Comment commencer ? La méthode française habituelle consiste à décider de réformer partout la première année d'école primaire, de continuer l'année suivante par la deuxième, etc.

Je crois qu'il faudrait essayer de commencer dans des "zones prioritaires", réparties dans toute la France, et là où l'on trouverait des volontaires et un minimum de consensus, pour étendre ensuite les changements... Cela suppose aussi de mettre dès le début des universités " dans le coup ", car il faudra former les maîtres.

- À l'école primaire, que faut-il changer ?

- Il faut organiser une pédagogie de soutien et une pédagogie différenciée. Une pédagogie de soutien ne consiste pas à répéter pour la énième fois ce que l'enfant n'a pas compris, à lui faire refaire de la même façon ce qu'il ne comprend pas, ni à rajouter, comme l'a trop fait le ministère, des heures dans les matières où il a des difficultés. Cela consiste à prévoir une organisation - particulière pour les élèves les moins forts - par exemple, lorsqu'on travaille en groupe; à prévoir pour eux des groupes moins nombreux; à prévoir qu'un instituteur - pas nécessairement toujours le même - prenne à part, quelques heures par semaine, ceux qui ont des difficultés et essaie de faire comprendre à chacun d'eux ses propres difficultés : c'est possible si on prévoit, par exemple, quatre instituteurs pour trois classes.

Mais cette pédagogie de soutien doit être associée à une pédagogie différenciée : si l'on utilise des outils "individualisant", comme des fiches ou des documents programmés, qui permettent à chaque enfant d'aller à son rythme, l'enseignant, alors libéré, peut observer les enfants et essayer de comprendre leur démarche, le cheminement de leur pensée, et partir de là. Partir de ce qu'un enfant fait facilement pour lui faire apprendre ce qu'il apprend difficilement : s'il a une grande habileté manuelle, utiliser celle-ci pour lui faire faire des mathématiques, et inversement.

- Comment donner à ces enseignants le moyen de pratiquer cette nouvelle pédagogie ?
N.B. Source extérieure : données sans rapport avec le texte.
@[simp] theorem lineEvent_regs (k : Nat) : (s.lineEvent k).regs = s.regs := (rfl)
@[simp] theorem lineEvent_shad (k : Nat) : (s.lineEvent k).shad = s.shad := (rfl)
@[simp] theorem lineEvent_buf (k : Nat) : (s.lineEvent k).buf = s.buf := (rfl)
@[simp] theorem lineEvent_mem (k : Nat) : (s.lineEvent k).mem = s.mem := (rfl)
@[simp] theorem lineEvent_flash (k : Nat) : (s.lineEvent k).flash = s.flash := (rfl)
@[simp] theorem lineEvent_ecc (k : Nat) : (s.lineEvent k).ecc = s.ecc := (rfl)
@[simp] theorem lineEvent_boot (k : Nat) : (s.lineEvent k).boot = s.boot := (rfl)
@[simp] theorem lineEvent_pins (k : Nat) : (s.lineEvent k).pins = s.pins := (rfl)
@[simp] theorem lineEvent_clk (k : Nat) : (s.lineEvent k).clk = s.clk := (rfl)
@[simp] theorem lineEvent_tsFifo (k : Nat) : (s.lineEvent k).tsFifo = s.tsFifo := (rfl)
@[simp] theorem lineEvent_recd (k : Nat) : (s.lineEvent k).recd = s.recd := (rfl)
@[simp] theorem lineEvent_flt (k : Nat) : (s.lineEvent k).flt = s.flt := (rfl)
@[simp] theorem lineEvent_bus (k : Nat) : (s.lineEvent k).bus = s.bus := (rfl)
@[simp] theorem lineEvent_cal (k : Nat) : (s.lineEvent k).cal = s.cal := (rfl)
@[simp] theorem lineEvent_tly (k : Nat) : (s.lineEvent k).tly = s.tly := (rfl)
@[simp] theorem lineEvent_sent (k : Nat) : (s.lineEvent k).sent = s.sent := (rfl)
@[simp] theorem lineEvent_eth (k : Nat) : (s.lineEvent k).eth = s.eth := (rfl)
@[simp] theorem lineEvent_can (k : Nat) : (s.lineEvent k).can = s.can := (rfl)
@[simp] theorem lineEvent_forceQ (k : Nat) : (s.lineEvent k).forceQ = s.forceQ := (rfl)
@[simp] theorem lineEvent_forceReq (k : Nat) : (s.lineEvent k).forceReq = s.forceReq := (rfl)
@[simp] theorem lineEvent_lastRec (k : Nat) : (s.lineEvent k).lastRec = s.lastRec := (rfl)
@[simp] theorem lineEvent_pnl (k : Nat) : (s.lineEvent k).pnl = s.pnl := (rfl)
@[simp] theorem lineEvent_dio (k : Nat) : (s.lineEvent k).dio = s.dio := (rfl)
@[simp] theorem lineEvent_ana (k : Nat) : (s.lineEvent k).ana = s.ana := (rfl)
@[simp] theorem lineEvent_lpe (k : Nat) : (s.lineEvent k).lpe = s.lpe := (rfl)
@[simp] theorem lineEvent_frozeAt (k : Nat) : (s.lineEvent k).frozeAt = s.frozeAt := (rfl)
@[simp] theorem lineEvent_ax (k : Nat) : (s.lineEvent k).ax = s.ax := (rfl)
@[simp] theorem lineEvent_asrc (k : Nat) : (s.lineEvent k).asrc = s.asrc := (rfl)
@[simp] theorem lineEvent_ang (k : Nat) : (s.lineEvent k).ang = s.ang := (rfl)
@[simp] theorem lineEvent_sync (k : Nat) : (s.lineEvent k).sync = s.sync := (rfl)
@[simp] theorem lineEvent_dwy (k : Nat) : (s.lineEvent k).dwy = s.dwy := (rfl)
@[simp] theorem lineEvent_seq (k : Nat) : (s.lineEvent k).seq = s.seq := (rfl)
@[simp] theorem lineEvent_pair (k : Nat) : (s.lineEvent k).pair = s.pair := (rfl)
@[simp] theorem lineEvent_freeUses (k : Nat) : (s.lineEvent k).freeUses = s.freeUses := (rfl)
@[simp] theorem lineEvent_pending (k : Nat) : (s.lineEvent k).pending = s.pending := (rfl)

@[simp] theorem setAnaRt_regs (n : Nat) (r : AnaRt) : (s.setAnaRt n r).regs = s.regs := (rfl)
@[simp] theorem setAnaRt_shad (n : Nat) (r : AnaRt) : (s.setAnaRt n r).shad = s.shad := (rfl)
@[simp] theorem setAnaRt_buf (n : Nat) (r : AnaRt) : (s.setAnaRt n r).buf = s.buf := (rfl)
@[simp] theorem setAnaRt_mem (n : Nat) (r : AnaRt) : (s.setAnaRt n r).mem = s.mem := (rfl)
@[simp] theorem setAnaRt_flash (n : Nat) (r : AnaRt) : (s.setAnaRt n r).flash = s.flash := (rfl)
@[simp] theorem setAnaRt_ecc (n : Nat) (r : AnaRt) : (s.setAnaRt n r).ecc = s.ecc := (rfl)
@[simp] theorem setAnaRt_boot (n : Nat) (r : AnaRt) : (s.setAnaRt n r).boot = s.boot := (rfl)
@[simp] theorem setAnaRt_pins (n : Nat) (r : AnaRt) : (s.setAnaRt n r).pins = s.pins := (rfl)
@[simp] theorem setAnaRt_clk (n : Nat) (r : AnaRt) : (s.setAnaRt n r).clk = s.clk := (rfl)
@[simp] theorem setAnaRt_tsFifo (n : Nat) (r : AnaRt) : (s.setAnaRt n r).tsFifo = s.tsFifo := (rfl)
@[simp] theorem setAnaRt_recd (n : Nat) (r : AnaRt) : (s.setAnaRt n r).recd = s.recd := (rfl)
@[simp] theorem setAnaRt_evd (n : Nat) (r : AnaRt) : (s.setAnaRt n r).evd = s.evd := (rfl)
@[simp] theorem setAnaRt_flt (n : Nat) (r : AnaRt) : (s.setAnaRt n r).flt = s.flt := (rfl)
@[simp] theorem setAnaRt_bus (n : Nat) (r : AnaRt) : (s.setAnaRt n r).bus = s.bus := (rfl)
@[simp] theorem setAnaRt_cal (n : Nat) (r : AnaRt) : (s.setAnaRt n r).cal = s.cal := (rfl)
@[simp] theorem setAnaRt_tly (n : Nat) (r : AnaRt) : (s.setAnaRt n r).tly = s.tly := (rfl)
@[simp] theorem setAnaRt_sent (n : Nat) (r : AnaRt) : (s.setAnaRt n r).sent = s.sent := (rfl)
@[simp] theorem setAnaRt_eth (n : Nat) (r : AnaRt) : (s.setAnaRt n r).eth = s.eth := (rfl)
@[simp] theorem setAnaRt_can (n : Nat) (r : AnaRt) : (s.setAnaRt n r).can = s.can := (rfl)
@[simp] theorem setAnaRt_forceQ (n : Nat) (r : AnaRt) : (s.setAnaRt n r).forceQ = s.forceQ := (rfl)
@[simp] theorem setAnaRt_forceReq (n : Nat) (r : AnaRt) : (s.setAnaRt n r).forceReq = s.forceReq := (rfl)
@[simp] theorem setAnaRt_lastRec (n : Nat) (r : AnaRt) : (s.setAnaRt n r).lastRec = s.lastRec := (rfl)
@[simp] theorem setAnaRt_pnl (n : Nat) (r : AnaRt) : (s.setAnaRt n r).pnl = s.pnl := (rfl)
@[simp] theorem setAnaRt_dio (n : Nat) (r : AnaRt) : (s.setAnaRt n r).dio = s.dio := (rfl)
@[simp] theorem setAnaRt_lpe (n : Nat) (r : AnaRt) : (s.setAnaRt n r).lpe = s.lpe := (rfl)
@[simp] theorem setAnaRt_frozeAt (n : Nat) (r : AnaRt) : (s.setAnaRt n r).frozeAt = s.frozeAt := (rfl)
@[simp] theorem setAnaRt_ax (n : Nat) (r : AnaRt) : (s.setAnaRt n r).ax = s.ax := (rfl)
@[simp] theorem setAnaRt_asrc (n : Nat) (r : AnaRt) : (s.setAnaRt n r).asrc = s.asrc := (rfl)
@[simp] theorem setAnaRt_ang (n : Nat) (r : AnaRt) : (s.setAnaRt n r).ang = s.ang := (rfl)
@[simp] theorem setAnaRt_sync (n : Nat) (r : AnaRt) : (s.setAnaRt n r).sync = s.sync := (rfl)
@[simp] theorem setAnaRt_dwy (n : Nat) (r : AnaRt) : (s.setAnaRt n r).dwy = s.dwy := (rfl)
@[simp] theorem setAnaRt_seq (n : Nat) (r : AnaRt) : (s.setAnaRt n r).seq = s.seq := (rfl)
@[simp] theorem setAnaRt_pair (n : Nat) (r : AnaRt) : (s.setAnaRt n r).pair = s.pair := (rfl)
@[simp] theorem setAnaRt_freeUses (n : Nat) (r : AnaRt) : (s.setAnaRt n r).freeUses = s.freeUses := (rfl)
@[simp] theorem setAnaRt_pending (n : Nat) (r : AnaRt) : (s.setAnaRt n r).pending = s.pending := (rfl)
- D'abord, il y a déjà des enseignants qui pratiquent ou qui essaient de pratiquer une pédagogie proche de celle-là. C'est parmi eux qu'on rencontrera sans doute beaucoup de volontaires. D'autre part, il faut assurer à tous une formation. Celle-ci doit donner non seulement une compétence sur ce que l'on enseigne, mais aussi une compétence psychopédagogique : les enseignants doivent être capables de comprendre et d'analyser les représentations de l'enfant sur ce qu'on lui enseigne ; ils doivent être formés à faire travailler des groupes, et pas seulement des élèves isolés.

Pour former les enseignants en place, il ne faut pas non plus les retirer de leur milieu pour les y renvoyer ensuite, mais les aider là où ils sont, leur permettre de réfléchir sur leur expérience et les y entraîner. Il existe des gens capables de le faire : on ferait appel à d'autres instituteurs, à d'autres professeurs de collège et de lycée, à des éducateurs d'adultes comme à des universitaires.
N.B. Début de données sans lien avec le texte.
/-- An event adds records at the end, if any. -/
theorem event_raised (s : State) (src : Nat) : ∃ l, (s.event src).recd.raised = s.recd.raised ++ l := by
  unfold event
  split
  · split
    · exact ⟨[], (List.append_nil _).symm⟩
    · unfold enqueueEvent
      dsimp only
      split
      · exact ⟨[], (List.append_nil _).symm⟩
      · unfold evDrop
        obtain ⟨r, h, -⟩ := note_raised ((s.put pgEVD _ (satAdd 255 (bits (s.reg pgEVD 0x04C).toNat (8 * s.get pgEVD EVD.ROUTE_DATA.PAIR src + 7) (8 * s.get pgEVD EVD.ROUTE_DATA.PAIR src)) 1)).setFault pgEVD 16) pgEVD 0x028 (s.get pgEVD EVD.ROUTE_DATA.PAIR src) [src]
        exact ⟨[r], by rw [h, setFault_recd, put_recd]⟩
  · exact ⟨[], (List.append_nil _).symm⟩

@[simp] theorem tallyCheck_tly (s : State) (i : Nat) : (s.tallyCheck i).tly = s.tly := by
  unfold tallyCheck
  dsimp only
  split
  · simp
  · rfl

/-- A counter set: its value, no other's; its threshold test; records only at the end. -/
theorem tallySet_tally (s : State) {i : Nat} (v : Nat) (hi : ¬ (120 ≤ i ∧ i ≤ 127)) (j : Nat) :
    (s.tallySet i v).tally j = if j = i then min v 18446744073709551615 else s.tally j := by
  unfold tallySet tally
  rw [if_neg hi, tallyCheck_tly]
  split
  · rename_i h; subst h; exact Store.get_set_same _ _ _ _
  · rename_i h; exact Store.get_set_ne _ _ _ _ h

theorem tallySet_raised (s : State) (i v : Nat) : ∃ l, (s.tallySet i v).recd.raised = s.recd.raised ++ l := by
  unfold tallySet
  split
  · exact ⟨[], (List.append_nil _).symm⟩
  · unfold tallyCheck
    dsimp only
    split
    · generalize hu : (({ s with tly := { s.tly with val := Store.set 0 s.tly.val i (min v 18446744073709551615) } } : State)) = u
      have hr : u.recd = s.recd := by rw [← hu]
      rw [← hr]
      generalize hx : (u.put pgTLY (TLY.WARN (i / 32)) _).setFault pgTLY 16 = x
      have hr2 : x.recd = u.recd := by rw [← hx, setFault_recd, put_recd]
      obtain ⟨l, hl⟩ := event_raised x 0x388
      obtain ⟨r, h, -⟩ := note_raised (x.event 0x388) pgTLY 0x241 0 [i, u.tally i, u.tally i / 4294967296]
      exact ⟨l ++ [r], by rw [h, hl, hr2, List.append_assoc]⟩
    · exact ⟨[], (List.append_nil _).symm⟩

end State

namespace State

@[simp] theorem setOsf_cal (s : State) : s.setOsf.cal = s.cal := by unfold setOsf calTrust; rw [put_cal, cond_cal, setFault_cal, put_cal]
@[simp] theorem setOsf_recd (s : State) : s.setOsf.recd = s.recd := by unfold setOsf calTrust; rw [put_recd, cond_recd, setFault_recd, put_recd]
@[simp] theorem setOsf_boot (s : State) : s.setOsf.boot = s.boot := by unfold setOsf calTrust; rw [put_boot, cond_boot, setFault_boot, put_boot]

end State

/-! ### The event that a pair takes -/

theorem takeFold_stays (x : EvEntry) (l : List EvEntry) (h : ∀ y ∈ l, y.prio ≤ x.prio) :
    l.foldl (fun acc q => match acc with
      | some b => if b.prio < q.prio then some q else acc
      | none => some q) (some x) = some x := by
  induction l with
  | nil => rfl
  | cons y r ih =>
    rw [List.foldl_cons]
    dsimp only
    rw [if_neg (by have := h y List.mem_cons_self; omega)]
    exact ih fun z hz => h z (List.mem_cons_of_mem _ hz)

theorem takeFold_reaches (x : EvEntry) (l1 l2 : List EvEntry) (acc : Option EvEntry) (h1 : ∀ y ∈ l1, y.prio < x.prio)
    (h2 : ∀ y ∈ l2, y.prio ≤ x.prio) (ha : ∀ b, acc = some b → b.prio < x.prio) :
    (l1 ++ x :: l2).foldl (fun acc q => match acc with
      | some b => if b.prio < q.prio then some q else acc
      | none => some q) acc = some x := by
  induction l1 generalizing acc with
  | nil =>
    rw [List.nil_append, List.foldl_cons]
    cases acc with
    | none => exact takeFold_stays x l2 h2
    | some b =>
      dsimp only
      rw [if_pos (ha b rfl)]
      exact takeFold_stays x l2 h2
  | cons y r ih =>
    rw [List.cons_append, List.foldl_cons]
    refine ih _ (fun z hz => h1 z (List.mem_cons_of_mem _ hz)) fun b hb => ?_
    have hy := h1 y List.mem_cons_self
    cases acc with
    | none => dsimp only at hb; injection hb with hb; exact hb ▸ hy
    | some c =>
      dsimp only at hb
      split at hb
      · injection hb with hb; exact hb ▸ hy
      · exact ha b hb

theorem dropFirst_append (x : EvEntry) (l1 l2 : List EvEntry) (h : x ∉ l1) : State.dropFirst x (l1 ++ x :: l2) = l1 ++ l2 := by
  induction l1 with
  | nil => simp [State.dropFirst]
  | cons y r ih =>
    simp only [List.mem_cons, not_or] at h
    simp only [List.cons_append, State.dropFirst]
    rw [if_neg (fun e => h.1 e.symm), ih h.2]

/-! ### Memories as functions of the address -/

theorem Memory.rd_lt_head {m : Memory} {a x : Nat} {v : Byte} (h : Memory.wf ((a, v) :: m) = true) (hx : x ≤ a) :
    Memory.rd m x = Config.unwrittenByte := by
  obtain ⟨hs, -⟩ := (Store.wf_iff _ _).mp h
  have hp := (List.pairwise_cons.mp hs).1
  refine Store.get_unlisted _ _ fun hm => ?_
  obtain ⟨e, he, rfl⟩ := List.mem_map.mp hm
  have := hp e he
  dsimp only at this
  omega

theorem Memory.wf_tail {m : Memory} {e : Nat × Byte} (h : Memory.wf (e :: m) = true) :
    Memory.wf m = true ∧ e.2 ≠ Config.unwrittenByte := by
  obtain ⟨hs, ha⟩ := (Store.wf_iff _ _).mp h
  refine ⟨(Store.wf_iff _ _).mpr ⟨?_, ?_⟩, ?_⟩
  · exact (List.pairwise_cons.mp hs).2
  · exact fun x hx => ha x (List.mem_cons_of_mem _ hx)
  · exact ha e List.mem_cons_self

theorem leBytes_length (v n : Nat) : (leBytes v n).length = n := by
  induction n generalizing v with
  | zero => rfl
  | succ n ih => simp [leBytes, ih]

theorem leNat_leBytes (v n : Nat) : leNat (leBytes v n) = v % 256 ^ n := by
  induction n generalizing v with
  | zero => simp [leBytes, leNat, Nat.mod_one]
  | succ n ih =>
    simp only [leBytes, leNat, ih, BitVec.toNat_ofNat]
    rw [show 256 ^ (n + 1) = 256 * 256 ^ n by ring, Nat.mod_mul]

/-- Reading the bytes of a range gives the list whose elements they are. -/
theorem Memory.bytes_eq (m : Memory) (l : List Byte) (a : Nat) (h : ∀ (i : Nat) (hi : i < l.length), Memory.rd m (a + i) = l[i]) :
    Memory.bytes m a l.length = l := by
  induction l generalizing a with
  | nil => rfl
  | cons b r ih =>
    simp only [List.length_cons, Memory.bytes]
    have h0 := h 0 (by simp)
    simp only [Nat.add_zero, List.getElem_cons_zero] at h0
    rw [h0, ih (a + 1) fun i hi => by
      have := h (i + 1) (by simpa using hi)
      simpa [Nat.add_assoc, Nat.add_comm 1 i] using this]

end Sys2Proof.Machine
end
- Quelles seraient les "zones d'éducation prioritaires", par lesquelles il faudrait commencer ?

- Ce sont les zones où les échecs scolaires sont particulièrement importants, c'est-à-dire celles qui sont socialement défavorisées.
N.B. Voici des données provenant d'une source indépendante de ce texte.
/-! ### Samples and the commit of a slot -/

/-- A due slot takes its pending record; if it is then still a slot outside every fold, it samples unless its record has an
uncorrectable error (R169, R172). -/
theorem loopSample_due {s u : State} {n : Fin 1024} (samples : s.lpeSamples = true) (enabled : s.lEnabled n.val = true)
    (noFold : s.lFoldEn n.val = false) (due : s.lTriggered n.val = true) (hu : u = s.lTakeDue n.val) (ecc : Ecc) :
    exec (.loopSample n ecc) s = .next (if u.lEnabled n.val && !u.lFoldEn n.val then
      (if (u.lAccess n.val ecc).2 then (u.lAccess n.val ecc).1.loopSample n.val else (u.lAccess n.val ecc).1) else u) := by
  show execLoopSample n ecc s = _
  simp only [execLoopSample, samples, enabled, noFold, due, ← hu]
  rcases u.lAccess n.val ecc with ⟨v, _ | _⟩
  · rfl
  · rfl

theorem lTakeDue_of_taking {s : State} {n : Nat} (applying : s.on pgLPE LPE.STATUS.APPLYING = true)
    (taking : s.lpe.taking.contains n = true) : s.lTakeDue n = s.lTake n := by
  rw [State.lTakeDue, applying, taking]
  rfl

/-- A slot that does not sample takes the checked commit a second after the check (R169). -/
theorem slotCommitTimeout_of_disabled {s : State} {n : Fin 1024} (active : s.active pgLPE = true)
    (on : s.pageOn pgLPE = true) (past : s.lpe.checked + 1000000000 ≤ s.e) (disabled : s.lEnabled n.val = false)
    (noFold : s.lFoldEn n.val = false) : exec (.slotCommitTimeout n) s = .next (s.lTakeDue n.val) := by
  show execSlotCommitTimeout n s = _
  simp [execSlotCommitTimeout, active, on, past, disabled, noFold]

/-! ### The write instant -/

theorem loopDelay_onTime {s : State} {n : Nat} {w : LoopWrite} (pending : (s.loopRt n).write = some w) (now : w.at_ = s.e) :
    s.loopDelay n = 0 := by
  simp [State.loopDelay, pending, now]

/-- A value that is written at its write instant clears LATE and reaches the slot's output entry as it is (R164). -/
theorem loopWriteOut_onTime {s : State} {n i : Nat} {w : LoopWrite} (pending : (s.loopRt n).write = some w)
    (now : w.at_ = s.e) (out : s.lBind n 0x014 = some i) (noStat : s.lBind n 0x030 = none) (due : Nat) {u : State}
    (hu : u = s.setLoopRt n { s.loopRt n with write := none }) : s.loopWriteOut n due =
      (u.setLw n 0x0B0 (BitVec.ofNat 32 (putBits (u.lw n 0x0B0).toNat 12 12 0))).loopOut i w.value w.qual := by
  simp [State.loopWriteOut, pending, now, out, noStat, ← hu, b2n]

/-- A write acts at the time its command reports (R159), on the slot or on the whole of its fold. -/
theorem loopOutputWrite_at {s : State} {n : Fin 1024} {delay : BitVec 64} (samples : s.lpeSamples = true)
    (reported : delay = BitVec.ofNat 64 (s.loopDelay n.val)) (due : BitVec 16) : exec (.loopOutputWrite n delay due) s =
      .next (if s.lFoldEn n.val then (forEach (s.foldMembers (s.lFold n.val))
        (fun u k => u.loopWriteOut k due.toNat) s).foldWriteOut (s.lFold n.val) else s.loopWriteOut n.val due.toNat) := by
  show execLoopOutputWrite n delay due s = _
  simp [execLoopOutputWrite, samples, reported]

/-! ### Record writes -/

theorem loopRecordWrite_next (s : State) (n : Fin 1024) (w : Fin 64) (v : Word) (ecc : Ecc) :
    exec (.loopRecordWrite n w v ecc) s = .next (s.recordWrite n.val w.val v ecc) := rfl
C'est en faveur de celles-là qu'il faudrait réaliser ce que j'ai appelé une " éducation inégalitaire". Cela ne signifie évidemment pas, comme la droite conservatrice me l'a fait dire quelquefois, instituer un quota de fils d'ouvriers à l'Université ou à l'École polytechnique. Mais, en France, on veut que tout soit pareil partout, ce qui crée l'inégalité. Il faut commencer, au contraire, par faire les réformes nécessaires pour lutter contre l'inégalité dans les zones défavorisées, en donnant à celles-ci des moyens supplémentaires - par exemple, les quatre instituteurs pour trois classes, qui permettrait aussi de contacter les parents individuellement et de les impliquer dans l'éducation de leur enfant.

- Mais les enseignants de ces zones ne sont pas forcément prêts à une rénovation pédagogique...

- En leur donnant des moyens, un appui sur le plan socio-culturel, voire une incitation financière, on peut amener des enseignants qui se trouvent ailleurs à venir dans ces zones, mais aussi beaucoup de ceux qui s'y trouvent déjà à s'engager dans cette entreprise. Je pense que beaucoup d'enseignants sont disposés à transformer leur enseignement s'ils sont appelés à participer à un projet politique et social de réduction des inégalités : avoir des élèves difficiles devient gratifiant s'il s'agit d'une tâche socialement reconnue, poussant à expérimenter et appuyée comme telle. Aujourd'hui, tout joue dans le sens contraire. Mais je ne suis pas pessimiste : cela changera si l'on suscite vraiment un grand projet politique et social...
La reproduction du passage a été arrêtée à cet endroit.